There are many recommendations that emerged in these webinars, but six deserve to be highlighted.

  1. First, we need to stop resorting to easy explanations about the rise of far right, like the claim that it’s trolls that are responsible for it, and acknowledge that far right personalities and movements have a critical mass of popular support.
  2. We need to find ways of stopping the extreme right from coming to power in the first place, like building broad united electoral fronts, even with non-fascist groups we may have differences with. It’s much harder to remove the far right once they’re in power.
  3. We need to make sure we have at the leading edge of our resistance those movements which have a great deal of resonance among broad sectors of the population, including the middle classes, such the movements to stop climate change, promote gender equality, and advance racial justice.

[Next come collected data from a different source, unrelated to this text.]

-- ==== Sys2Proof/Machine/Chain.lean ====
section
/-! DEFINITION. The events of the Herril chain: links, delays, queues, ring, election, addresses and time (spec 16 R412 to
R428, R439, R440). -/

namespace Sys2Proof.Machine

/-! ### Links (R412 to R414) -/

/-- DEDUCED (log 79). -/
def ChLink.trains (l : ChLink) : Bool := l.state == .up || l.state == .training

/-- The candidate key of the present head, as this unit knows it. -/
def State.keyOfHead (s : State) : Option ChKey := if s.chn.head then s.ownKey else s.chn.headKey

/-- HELLO of this unit for a port (R421). -/
def State.hello (s : State) (k : ChPort) : Hello :=
  { serial := s.sys.serial, addr := s.chn.addr, head := s.chn.headSerial, headKey := s.keyOfHead, port := k.1
    key := s.ownKey.getD { role := 0, incumbent := false, west := false, serial := s.sys.serial }
    link := (s.chLink k).state.code }

/-- HELLO_SEND: on each UP or TRAINING link (R413). -/
def execHelloSend (k : ChPort) (s : State) : Res := .next (s.sendLocal k (.hello (s.hello k)))

/-- What a neighbour's HELLO says of the head: a unit that knows no head takes it; a better key than the present head's
starts an election (R416); a neighbour of the same head brings its present key. On the head, its own serial at CHW closes the ring, and another
one opens it (R415). DEDUCED (log 78, 79). -/
def State.heardHello (s : State) (k : ChPort) (x : Hello) : State :=
  let same := !s.chn.head && s.chn.headSerial.isSome && x.head == s.chn.headSerial && x.headKey.isSome
  let s0 := (s.modChLink k fun l => { l with neighbour := x.addr }).modChn fun c => { c with
    headKey := if same then x.headKey else c.headKey }
  let s1 := if s.chn.head && k = chw && s.chn.ring && x.head != some s.sys.serial then s0.openRing else s0
  let up := (s.chLink k).state = .up
  if !up then s1
  else if s.chn.head && k = chw && x.head = some s.sys.serial && !s.chn.ring && !s.chn.broken then s1.closeRing
  else if s.chn.electing then s1
  else if betterOpt (some x.key) s1.keyOfHead && s.chn.headSerial.isSome && x.key.role ≠ 0 then s1.elect (some x.key)
  else if s.chn.headSerial.isSome && x.head ≠ s.chn.headSerial && betterOpt x.headKey s1.keyOfHead then s1.elect x.headKey
  else if s.chn.headSerial.isNone && x.head.isSome then
    s1.modChn fun c => { c with headSerial := x.head, headKey := x.headKey, time := .acquiring }
  else s1

/-- HELLO: a neighbour's HELLO, which is discarded in Doze (R433). One that reaches a link held DOWN while its cable is up starts its training again. DEDUCED (log 78). -/
def execHello (k : ChPort) (x : Hello) (s : State) : Res :=
  let l := s.chLink k
  .next (if !s.chainOn || s.sys.power == .doze then s
  else if l.state = .down && l.phys then (s.setLink k .training).modChLink k fun y => { y with neighbour := x.addr }
  else if l.trains then (s.modChLink k fun y => { y with rx := satInc 0xFFFFFFFF y.rx }).heardHello k x
  else s)

/-- CHAIN_LINK_TRAINED: 1 s of HELLO exchange with no failing frame (R413). -/
def execChainLinkTrained (k : ChPort) (s : State) : Res :=
  .next (if (s.chLink k).state = .training then s.setLink k .up else s)

/-- CHAIN_BAD_FRAME: forwarded as a broken frame where it was going through, and counted by the unit that found the failure alone (R413, R420, R422);
nothing of it in Doze (R433). DEDUCED (log 225). -/
def execChainBadFrame (k : ChPort) (x : ChainBad) (s : State) : Res :=
  let t := if x.symbol then s.modChLink k fun l => { l with symbol := satInc 0xFFFFFFFF l.symbol } else s
  let u := match x.through with
    | some b => t.cutThrough k b
    | none => t
  .next (if !(s.chLink k).trains || s.sys.power == .doze then s else if x.ended then u else u.badFrame k)

/-- CHAIN_DEGRADED_END: after 1 s, TRAINING (R413). -/
def execChainDegradedEnd (k : ChPort) (s : State) : Res :=
  .next (if (s.chLink k).state = .degraded then s.setLink k .training else s)

/-- A link is DOWN (R413). -/
def State.linkLost (s : State) (k : ChPort) : State :=
  (s.modChLink k fun l => { l with downN := satInc 0xFFFFFFFF l.downN }).setLink k .down

/-- CHAIN_LINK_SILENCE: no valid frame for 300 µs (R413). In the low-power idle of Doze a link stays up (R433). -/
def execChainLinkSilence (k : ChPort) (s : State) : Res :=
  .next (if (s.chLink k).trains && s.sys.power != .doze then s.linkLost k else s)

/-- CHAIN_PHY_UP: TRAINING, or MISWIRED where master-slave resolution failed (R412, R413). -/
def execChainPhyUp (k : ChPort) (miswired : Bool) (s : State) : Res :=
  let t := s.modChLink k fun l => { l with phys := !miswired }
  .next (if !s.chainOn then t
  else if miswired then t.setLink k .miswired
  else if (s.chLink k).state = .down || (s.chLink k).state = .miswired then t.setLink k .training
  else t)

/-- CHAIN_PHY_DOWN (R413). -/
def execChainPhyDown (k : ChPort) (s : State) : Res :=
  let t := s.modChLink k fun l => { l with phys := false }
  .next (if (s.chLink k).state = .off || (s.chLink k).state = .down then t else t.linkLost k)

/-- DELAY_MEASURE: every 10 ms at each end of an UP or TRAINING link (R414). -/
def execDelayMeasure (k : ChPort) (s : State) : Res := .next (s.sendLocal k (.delayReq s.time.chain))

/-- DELAY_REQ: answered with the times of its arrival and of the answer (R414). -/
def execDelayReq (k : ChPort) (t1 t2 t3 : Nat) (s : State) : Res := .next (s.sendLocal k (.delayRsp t1 t2 t3))

/-- DELAY_RSP: one measurement, ((t4 − t1) − (t3 − t2)) / 2, of which the last 64 are averaged (R414). -/
def execDelayRsp (k : ChPort) (t1 t2 t3 t4 : Nat) (s : State) : Res :=
  let d := quot (((t4 : Int) - t1) - ((t3 : Int) - t2)) 2
  .next (if (s.chLink k).trains && s.sys.power != .doze then s.modChLink k fun l => { l with delays := (d :: l.delays).take 64 } else s)

/-- P0_REPEAT: the repeat that is due next goes out of both ports (R424), but not in Doze (R433). -/
def execP0Repeat (s : State) : Res :=
  .next (match s.chn.repeats with
  | [] => s
  | r :: rs =>
    let first := rs.foldl (fun (a : Nat × TxFrame) b => if b.1 < a.1 then b else a) r
    let t := s.modChn fun c => { c with repeats := c.repeats.eraseP (· == first) }
    if s.sys.power == .doze then t else (t.queueFrame che first.2).queueFrame chw first.2)

/-! ### Trip advice (R440) -/

/-- Advice is consumed once and raised, and its mirrored copy kept; nothing else changes. R439 gives advice no kind, so the
kind byte is free. DESIGN CHOICE (log 80). -/
def State.eatAdvice (s : State) (origin cause ports row time : Nat) : State :=
  let t := s.chnRaise 7
  let rest := [origin, cause, ports, row].map (BitVec.ofNat 8 ·) ++ leBytes 8 time
  let e := leBytes 1 s.chn.addr ++ [Config.freeByte s.free] ++ leBytes 1 0xFF ++ leBytes 1 0 ++ leBytes 8 s.time.chain ++ padTo 20 rest
  let u := t.useFree
  if s.chn.head then u.storeMirror e else u.originate s.chn.headAddr (.mirror e)

def execTripAdvice (h : ChHdr) (origin cause ports row time : Nat) (s : State) : Res :=
  .next (s.chainRx h (.tripAdvice origin cause ports row time) (·.eatAdvice origin cause ports row time))

/-- Send TRIP_ADVICE on both ports (R440). -/
def State.sendAdvice (s : State) (cause ports row : Nat) : State :=
  s.originate 255 (.tripAdvice s.chn.addr cause ports row s.time.chain)

/-! ### Ring (R415) -/

def State.eatLinkDown (s : State) : State := if s.chn.head && s.chn.ring then s.liftBlock else s
def State.eatTopology (s : State) (closed : Bool) : State := if s.chn.head then s else s.modChn fun c => { c with ring := closed }

def execLinkDown (h : ChHdr) (unit : Nat) (port : ChPort) (s : State) : Res :=
  .next (s.chainRx h (.linkDown unit port) (·.eatLinkDown))

def execTopology (h : ChHdr) (blocked closed : Bool) (s : State) : Res :=
  .next (s.chainRx h (.topology blocked closed) (·.eatTopology closed))

/-- RING_RESTORE: every link has been UP for 1 s; the head restores its block (R415). -/
def execRingRestore (s : State) : Res :=
  .next (if s.chainOn && s.chn.head && s.chn.broken && vall (·.state == .up) s.chn.links then s.closeRing.chnRaise 6 else s)

/-! ### Election (R416) -/

/-- ELECTION_START: no SYNC for 10 ms, which stops in Doze (R433). MSYNC from the present head counts as SYNC (R457). -/
def execElectionStart (s : State) : Res :=
  let heard : Bool := match s.msh.msyncAt with
    | some t => decide (s.time.legalUs ≤ t + 10000)
    | none => false
  .next (if s.chainOn && !s.chn.head && !s.chn.electing && !heard && s.sys.power != .doze then s.elect none else s)

def State.eatCandidate (s : State) (k : ChKey) : State := s.elect (some k)

def execCandidate (h : ChHdr) (key : ChKey) (s : State) : Res :=
  .next (s.chainRx h (.candidate key) (·.eatCandidate key))

/-- HEAD_CLAIM_TIMER: the best key has stood for 20 ms; its holder claims. -/
def execHeadClaimTimer (s : State) : Res :=
  .next (if s.chainOn && s.chn.electing then
    match s.chn.best with
    | some k => if k.serial = s.sys.serial then s.becomeHead k else s
    | none => s
  else s)

def State.eatHeadClaim (s : State) (src : Nat) (k : ChKey) : State := s.endElection k src

def execHeadClaim (h : ChHdr) (key : ChKey) (s : State) : Res :=
  .next (s.chainRx h (.headClaim key) (·.eatHeadClaim h.src key))

/-! ### Addresses (R417, R418) -/

/-- WALK: an unaddressed unit takes the next free address; the walk goes on out of the other port. At the head's own CHW it
ends, and the head walks out of CHW in the same way. DEDUCED (log 83). -/
def State.eatWalk (s : State) (k : ChPort) (next : Nat) : State :=
  if s.chn.head then s
  else if s.chn.addr = 0 && next ≤ 254 then
    (s.modChn fun c => { c with addr := next }).sendWalk (otherPort k) (next + 1)
  else s.sendWalk (otherPort k) next

def execWalk (h : ChHdr) (next : Nat) (s : State) : Res :=
  .next (s.chainRx h (.walk next) fun t => t.eatWalk (h.port.getD che) next)

/-- JOIN at the head: the address the table holds for the serial, or the lowest free one; with none, ADDR_FULL and no
ASSIGN. At most 64 mesh-only members (R417, R418, R456). -/
def State.eatJoin (s : State) (viaMesh : Bool) (serial : Nat) : State :=
  if !s.chn.head then s
  else
    let known := (s.chn.table.find? (·.1 == serial)).map (·.2)
    let addr := match known with
      | some a => some a
      | none => freeAddr s.chn.table
    match addr with
    | none => s.chnRaise 12
    | some a =>
      if viaMesh && !s.msh.only.contains a && decide (64 ≤ s.msh.only.length) then s.mshRaise 5
      else
        let s1 := s.modChn fun c => { c with table := tablePut c.table serial a }
        let s2 := if viaMesh && !s.msh.only.contains a then s1.modMsh fun m => { m with only := m.only ++ [a] } else s1
        if viaMesh then (s2.originate 0 (.assign serial a)).meshSend 255 (.chain (s2.newFrame 0 (.assign serial a)))
        else s2.originate 0 (.assign serial a)

def execJoin (h : ChHdr) (serial : Nat) (s : State) : Res :=
  .next (s.chainRx h (.join serial) (·.eatJoin h.viaMesh serial))

/-- ASSIGN: an unaddressed unit takes the address given (R417). -/
def State.eatAssign (s : State) (serial addr : Nat) : State :=
  if s.chn.addr = 0 && serial = s.sys.serial then s.modChn fun c => { c with addr } else s

def execAssign (h : ChHdr) (serial addr : Nat) (s : State) : Res :=
  .next (s.chainRx h (.assign serial addr) (·.eatAssign serial addr))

  4. We must fiercely defend human rights and democratic values, even where–or especially where–they have become unpopular. This will involve aggressively championing people and groups that are currently persecuted, with majority opinion being whipped up against them, like Muslims in India and drug users in the Philippines, more than 27,000 of whom have reportedly been slain by Duterte’s police. The current generation may well be compromised by the acquiescence or support that large numbers of them have given to far right figures but our resistance and defense of these values will be an example to the coming generation and will play a role in turning things around.

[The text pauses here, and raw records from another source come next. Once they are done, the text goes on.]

/-- Begin the precharge: ENABLE with a fresh FIRST_STEP and GEN 0 (R203). DEDUCED (log 96). -/
def State.beginPrecharge (s : State) (p : Port) : State :=
  (s.modPwr p fun x => { x with
    state := .precharge, enabled := false, gen := 0, staged := [], planned := 0, acc := 0, lastFalling := false, toZero := false
    degraded := false, prechargeDone := false, since := 0, atTarget := false }).enable p

/-- Delivery begins once the contactors are closed. DEDUCED (log 73). -/
def State.beginDelivery (s : State) (p : Port) : State :=
  if (s.pwrAt p).state == .precharge then ((s.modPwr p fun x => { x with state := .active }).retarget p).wantChanged p else s

/-- Ramp to zero: a controlled end, or safe-degraded at the converter's down-slew alone (R204, R205). -/
def State.rampDown (s : State) (p : Port) (degraded : Bool) : State :=
  let x := s.pwrAt p
  if x.state == .active || x.state == .precharge || x.state == .rampdown then
    ((s.modPwr p fun y => { y with state := .rampdown, toZero := true, degraded }).retarget p).wantChanged p
  else s

/-- HALT on the port's channel: every staged step is discarded, committed ones included; a step whose instant has passed was applied
and may still be reported (R192, R205). The steps that it discards count as squashed. DEDUCED (log 77). DESIGN CHOICE (log 216). -/
def State.halt (s : State) (p : Port) : State :=
  if (s.pwrAt p).enabled && (s.pwrAt p).state != .halted then
    let n := ((s.pwrAt p).staged.filter fun x => s.time.chain < x.validAt).length
    let t := (s.modPwr p fun x => { x with
      state := .halted, staged := x.staged.filter fun y => y.validAt ≤ s.time.chain, replan := false, planned := 0, acc := 0 }).countPort p 0x0F n
    (t.sendAcked p 4 0).pwrRaise p 0x40
  else s

/-- DISABLE after the opening is confirmed (R203); what was applied stays as the last STATUS said it (R217). A frame that waits for its ACK goes on being repeated (R184). -/
def State.disable (s : State) (p : Port) : State :=
  let t := if (s.pwrAt p).enabled then s.portSend p 6 [] else s
  t.modPwr p fun x => { x with
    state := .off, enabled := false, staged := x.staged.filter fun y => y.validAt ≤ s.time.chain, planned := 0, acc := 0, toZero := false, degraded := false
    replan := false, since := 0, dynTarget := none, prechargeDone := false, atSlew := false, atTarget := true }

/-! ### Draw and demand of the unit (R210) -/

/-- kW of a power in W, rounded up. -/
def kwUp (w : Nat) : Nat := (w + 999) / 1000

/-- Present draw of the unit in kW, and DEMAND and HELD of its report (R210). DEDUCED (log 74). -/
def State.drawKw (s : State) : Nat := kwUp ((((idx 8).map fun p => s.appliedW p).sum) + s.cfg.lease.auxKw * 1000)
def State.demandKw (s : State) : Nat :=
  kwUp ((((idx 8).map fun p => s.want p).sum) + s.cfg.lease.auxKw * 1000)
def State.heldKw (s : State) : Nat := max s.lease.lease s.drawKw

/-! ### Registers (R217, R218) -/

def State.pwrStat (s : State) (p : Port) : Word :=
  let x := s.pwrAt p
  let m := (s.pwrCfg p).map
  let b := s.binding p
  pack [(31, 28, x.state.code), (27, 27, ((m.map (·.1.1)).getD 0)), (26, 24, ((m.map (·.2)).getD 0)), (23, 19, s.depth p),
    (18, 14, (s.pwrCfg p).period), (13, 13, b1 x.atSlew), (12, 12, b1 b.1), (11, 11, b1 b.2.1), (10, 10, b1 b.2.2),
    (9, 9, b1 (x.iAppl < 0))]

def State.pwrBlock (s : State) (g : Guest) (p : Port) : List Word :=
  let x := s.pwrAt p
  [s.pwrStat p, wInt x.vAppl, wInt x.iAppl, wInt x.pAppl, wInt (s.target p), pack [(15, 0, min 0xFFFF (s.slewUp p)),
    (31, 16, min 0xFFFF (s.slewDown p))], pack [(23, 0, x.cap)], ix x.ev g]

def State.leaseBlock (s : State) : List Word :=
  let l := s.lease
  let en (k : PmIdx) : Nat := b1 (ix s.cfg.pmEnable k)
  [ pack [(23, 23, b1 (l.overcommit && s.isHead)), (22, 22, b1 s.isHead), (21, 20, l.state.code), (17, 16, min 3 l.missed), (15, 0, l.lease)],
    pack [(15, 0, l.next.getD 0), (16, 16, b1 l.next.isSome)], pack [(15, 0, s.cfg.lease.floor), (31, 16, s.cfg.lease.auxKw)],
    pack [(15, 0, s.drawKw), (31, 16, s.heldKw)], w32 s.epochNow,
    pack [(1, 0, (s.pmLink 0).state.code), (9, 8, (s.pmLink 1).state.code), (2, 2, en 0), (10, 10, en 1)],
    pack [(15, 0, s.cfg.siteLimit), (31, 16, l.tmp.getD 0)] ]

end Sys2Proof.Machine
end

  5. Let’s not fear to see what we can learn from the extreme right, especially when it comes to the politics of passion or the politics of charisma, and see how we can see how our values can be advanced or promoted in passionate and charismatic ways. We must unite reason to passion, and not see them as being in contradiction, though, of course, we must not violate our commitments to truth, justice, and fair play in the process.
  6. But, probably most important, we need to have a transformative vision that can compete with that of the far right, one based on genuine equality and genuine democratic empowerment that goes beyond the now discredited liberal democracy. Some call this vision socialism. Others would prefer another term, but the important thing is its message of radical, real equality beyond class, gender, and race.

 

*Walden Bello is currently the Adjunct Professor of Sociology at the State University of New York at Binghamton and co-founder of and senior analyst at the Bangkok-based research institute Focus on the Global South.  He served in the House of Representatives of the Philippines from 2009 to 2016 and is the only member of the Congress to have resigned on a matter of principle.  He is the author or co-author of 25 books, the latest of which is Counterrevolution: The Global Rise of the Far Right (2019).